Exercise requirements:
Of the lines listed below, return exactly those that run from the line containing "inductive SendState where" through the line containing "read of its", both included.

Entries supplied:
-- ==== Sys2Proof/Machine/Types.lean ====
section
/-! DEFINITION. The records that the blocks of the SF4 hold: the enumerations of the manual's code tables and the
entries of its collections, each in the manual's own names. -/

namespace Sys2Proof.Machine

/-! ### Replies, resets and the kinds of request -/

/-- R153. What a device reset was caused by. -/
inductive ResetCause where
  | powerUp | resetLine | restart
  deriving DecidableEq, Repr

/-- R145, "Code tables". The status of a reply. -/
inductive Status where
  | ok | accepted | badCrc | badLength | unknownKind | badParam | tagInUse | windowFull | wrongState
  | notFound | notDelivered | storeBusy | portDraining | queueFull | noMemory | longOpsFull | tooLate | inUse
  deriving DecidableEq, Repr

/-- "Kind codes". The request kinds. -/
inductive Kind where
  | hello | ping | restart | timeGet | timeSet
  | portConfig | framerConfig | portStart | portPause | portResume | portStop | portReset | portStatus
  | ruleWrite | ruleLink | ruleUnlink | ruleFree | ruleEnable | ruleRead | chainList | defaultSet
  | templateWrite
  | storeConfig | storeOpen | storePause | storeClose | storeRead | storeAck | storeRewind | storeStatus
  | storePurge
  | send | sendCancel | sendStatus | portDrain
  | memoryStatus | memoryCheck | memoryLowSet
  | noticeCredit | noticeMask | countersRead | countersClear | opList | opCancel
  deriving DecidableEq, Repr

/-! ### Stream ports and framers -/

inductive Parity where
  | none | even | odd
  deriving DecidableEq, Repr

inductive Duplex where
  | full | half
  deriving DecidableEq, Repr

/-- R97. The line settings of a port. -/
structure LineSettings where
  /-- 300 to 3,000,000 -/
  baud : Nat
  /-- 7 or 8 -/
  dataBits : Nat
  parity : Parity
  /-- 1 or 2 -/
  stopBits : Nat
  duplex : Duplex
  /-- 1 to 255 character times -/
  turnaround : Nat
  /-- 0 to 255 character times -/
  trailingHold : Nat
  /-- 0 to 255 character times -/
  sendGap : Nat
  deriving DecidableEq, Repr

/-- R100. -/
inductive PortState where
  | off | ready | running | paused
  deriving DecidableEq, Repr

/-- R107, R110. The marks of a received character. -/
structure Marks where
  parity : Bool
  framing : Bool
  overrun : Bool
  deriving DecidableEq, Repr

/-- R107. A received character. -/
structure Char where
  value : Byte
  marks : Marks
  time : Word
  deriving DecidableEq, Repr

/-- R109. An item of the staging FIFO. `expiry` is no item of the 64: it marks the place in the stream of a
quiet-time expiry that came while earlier items still waited (R74). -/
inductive FifoItem where
  | char (c : Char)
  | brk (time : Word)
  | expiry
  deriving DecidableEq, Repr

/-- R107. A character whose stop bit was sampled low, while the receiver watches the line: whether it was
sampled with DIRn asserted (R112) and whether the FIFO then held 64 items (R110). -/
structure LowStopChar where
  value : Byte
  parity : Bool
  time : Word
  echo : Bool
  lost : Bool
  deriving DecidableEq, Repr

/-- What the line monitor sees on the receive line (R111). -/
inductive LineState where
  /-- the line rests high -/
  | high
  /-- a character is on the line; `missed`: the receiver was off at its start bit or has been switched off since, and
  does not take it (R100) -/
  | character (missed : Bool)
  /-- a stop bit was sampled low and the line has not yet returned high; with the character the receiver
  holds, if it was on -/
  | lowStop (held : Option LowStopChar)
  /-- a break is on the line -/
  | brk
  deriving DecidableEq, Repr

/-- R111. The measure of the quiet time: whether a quiet period is running, the microseconds since it began,
and whether its expiry has been given. -/
structure Quiet where
  running : Bool
  micros : Nat
  given : Bool
  deriving DecidableEq, Repr

/-- R76. -/
inductive FramerMode where
  | delimited | length | gap
  deriving DecidableEq, Repr

/-- R76. The too-long policy. -/
inductive TooLongPolicy where
  | truncate | discard
  deriving DecidableEq, Repr

/-- R76. The incomplete policy and the char-error policy. -/
inductive KeepPolicy where
  | keep | discard
  deriving DecidableEq, Repr

inductive ByteOrder where
  | lowFirst | highFirst
  deriving DecidableEq, Repr

/-- R76. The framer settings of a port, those of all three modes. -/
structure FramerSettings where
  mode : FramerMode
  maxLength : Nat
  tooLong : TooLongPolicy
  incomplete : KeepPolicy
  charError : KeepPolicy
  idleLimit : Nat
  startPattern : List Byte
  endPattern : List Byte
  keepDelimiters : Bool
  escape : Option Byte
  keepEscape : Bool
  sync : Option Byte
  fieldOffset : Nat
  fieldWidth : Nat
  byteOrder : ByteOrder
  adjust : Int
  gapThreshold : Nat
  deriving DecidableEq, Repr

/-- R73. -/
inductive FramerState where
  | hunt | header | body | skip
  deriving DecidableEq, Repr

/-- The frame flags (R12, R20, R51). DAMAGED is no frame flag: it is the descriptor's. -/
structure FrameFlags where
  truncated : Bool
  charError : Bool
  gapClosed : Bool
  brk : Bool
  capped : Bool
  deriving DecidableEq, Repr

/-- R73. The frame being built. -/
structure Assembly where
  desc : DescId
  arrival : Word
  flags : FrameFlags
  /-- arrival time of the last character taken as part of the frame -/
  last : Word
  deriving DecidableEq, Repr

/-- R73. The framer context of a port. -/
structure Framer where
  settings : FramerSettings
  state : FramerState
  startProgress : Nat
  endProgress : Nat
  held : List Char
  escapeOpen : Bool
  frame : Option Assembly
  taken : Nat
  total : Option Int
  lengthField : List Byte
  deriving DecidableEq, Repr

/-- R114. The port counter group, in the order of the table. -/
structure PortCounters where
  received : Nat
  parityErrors : Nat
  framingErrors : Nat
  breaks : Nat
  overruns : Nat
  echo : Nat
  completed : Nat
  truncated : Nat
  discardedTooLong : Nat
  discardedCharError : Nat
  discardedIncomplete : Nat
  discardedNoMemory : Nat
  discardedBadLength : Nat
  lost : Nat
  aborted : Nat
  sent : Nat
  empty : Nat
  deriving DecidableEq, Repr

/-! ### Send entries -/

/-- R116. -/
inductive SendOrigin where
  | host | forward | reply
  deriving DecidableEq, Repr

/-- R116. -/
inductive SendState where
  | queued | sending
  deriving DecidableEq, Repr

/-- R128. -/
inductive SendStatus where
  | sent | expired | cancelled | aborted | dataCheck
  deriving DecidableEq, Repr

/-- R116. A live send entry. It lies in the send queue of its port. -/
structure SendEntry where
  id : Half
  origin : SendOrigin
  cls : Fin 4
  desc : DescId
  /-- TTL remaining in microseconds of elapsed time (R127), or none -/
  ttl : Option Nat
  enqueued : Word
  report : Bool
  tag : Option Byte
  state : SendState
  charsSent : Nat
  deriving DecidableEq, Repr

/-- What the transmitter of a port is doing for its SENDING entry (R123 to R126). -/
inductive TxPhase where
  | idle
  /-- the turnaround wait of a half-duplex port -/
  | turnaround
  /-- a character is on TXn: its value, the line settings it began with (R99), and the bytes that the read of its
  block delivered (R37, R126), of which the characters of that block are made -/
  | sending (value : Byte) (format : LineSettings) (block : List Byte)
  /-- the trailing hold of a half-duplex port, the microseconds it has run, and how the entry then ends -/
  | holding (status : SendStatus) (micros : Nat)
  deriving DecidableEq, Repr

/-- A stream port with its framer, its send queue and its transmitter. -/
structure Port where
  state : PortState
  settings : LineSettings
  framer : Framer
  fifo : List FifoItem
  overrunPending : Bool
  line : LineState
  quiet : Quiet
  /-- DIRn is asserted (R112) -/
  dir : Bool
  counters : PortCounters
  /-- the send queue in admission order (R117) -/
  queue : List SendEntry
  tx : TxPhase
  /-- the SENDING entry ends ABORTED when its character ends (R104) -/
  stopping : Bool
  /-- the microseconds of the send gap counted so far, or none when the gap has passed (R122) -/
  gap : Option Nat
  /-- the port is draining (R131) -/
  draining : Bool
  deriving DecidableEq, Repr

/-! ### Record Memory -/

/-- R32. A payload descriptor. -/
structure Descriptor where
  live : Bool
  chain : List BlockId
  length : Nat
  refs : Nat
  damaged : Bool
  deriving DecidableEq, Repr

/-- R39. The counters of the memory counter group. -/
structure MemoryCounters where
  taken : Nat
  noDescriptor : Nat
  noBlock : Nat
  checkFailures : Nat
  deriving DecidableEq, Repr

/-- R30 to R43. Record Memory. -/
structure RecordMemory where
  /-- the payload bytes of the blocks: byte k of block i at address 48 i + k, in the canonical form of
  `Memory.wf` (Machine/Memory.lean) -/
  cells : List Host.Cell
  /-- the indices, rising, of the blocks whose stored check code disagrees with their stored bytes (R30) -/
  bad : List Nat
  /-- the free list, head first (R31) -/
  free : List BlockId
  descs : Vector Descriptor 256
  lowWater : Nat
  threshold : Nat
  armed : Bool
  counters : MemoryCounters
  deriving DecidableEq, Repr

/-! ### Classifier -/

/-- R1. -/
inductive RuleState where
  | free | defined | linked
  deriving DecidableEq, Repr

/-- R15. -/
inductive FlagFilter where
  | any | clean | flagged
  deriving DecidableEq, Repr

/-- R1. The action of a rule; the TTL in milliseconds, 0 for none. -/
inductive Action where
  | drop
  | file (store : StoreId)
  | forward (port : PortId) (cls : Fin 4) (ttl : Nat)
  | reply (template : TemplateId) (cls : Fin 4) (ttl : Nat)
  | count
  deriving DecidableEq, Repr

/-- R1. The defining fields of a rule. -/
structure RuleDef where
  enabled : Bool
  oneShot : Bool
  goOn : Bool
  keyOffset : Nat
  key : List Byte
  mask : List Byte
  minLength : Nat
  maxLength : Nat
  filter : FlagFilter
  action : Action
  deriving DecidableEq, Repr

/-- R1. An entry of the rule pool. -/
structure Rule where
  state : RuleState
  chainPort : Option PortId
  fields : RuleDef
  hits : Nat
  lastHit : Option Word
  refused : Nat
  deriving DecidableEq, Repr

/-- R10. -/
inductive DefaultAction where
  | drop
  | file (store : StoreId)
  deriving DecidableEq, Repr

/-- R27. -/
structure Echo where
  insertAt : Nat
  offset : Nat
  length : Nat
  deriving DecidableEq, Repr

/-- R27. A template; it is empty when it holds no bytes. -/
structure Template where
  bytes : List Byte
  echo : Option Echo
  deriving DecidableEq, Repr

Task answer:
inductive SendState where
  | queued | sending
  deriving DecidableEq, Repr

/-- R128. -/
inductive SendStatus where
  | sent | expired | cancelled | aborted | dataCheck
  deriving DecidableEq, Repr

/-- R116. A live send entry. It lies in the send queue of its port. -/
structure SendEntry where
  id : Half
  origin : SendOrigin
  cls : Fin 4
  desc : DescId
  /-- TTL remaining in microseconds of elapsed time (R127), or none -/
  ttl : Option Nat
  enqueued : Word
  report : Bool
  tag : Option Byte
  state : SendState
  charsSent : Nat
  deriving DecidableEq, Repr

/-- What the transmitter of a port is doing for its SENDING entry (R123 to R126). -/
inductive TxPhase where
  | idle
  /-- the turnaround wait of a half-duplex port -/
  | turnaround
  /-- a character is on TXn: its value, the line settings it began with (R99), and the bytes that the read of its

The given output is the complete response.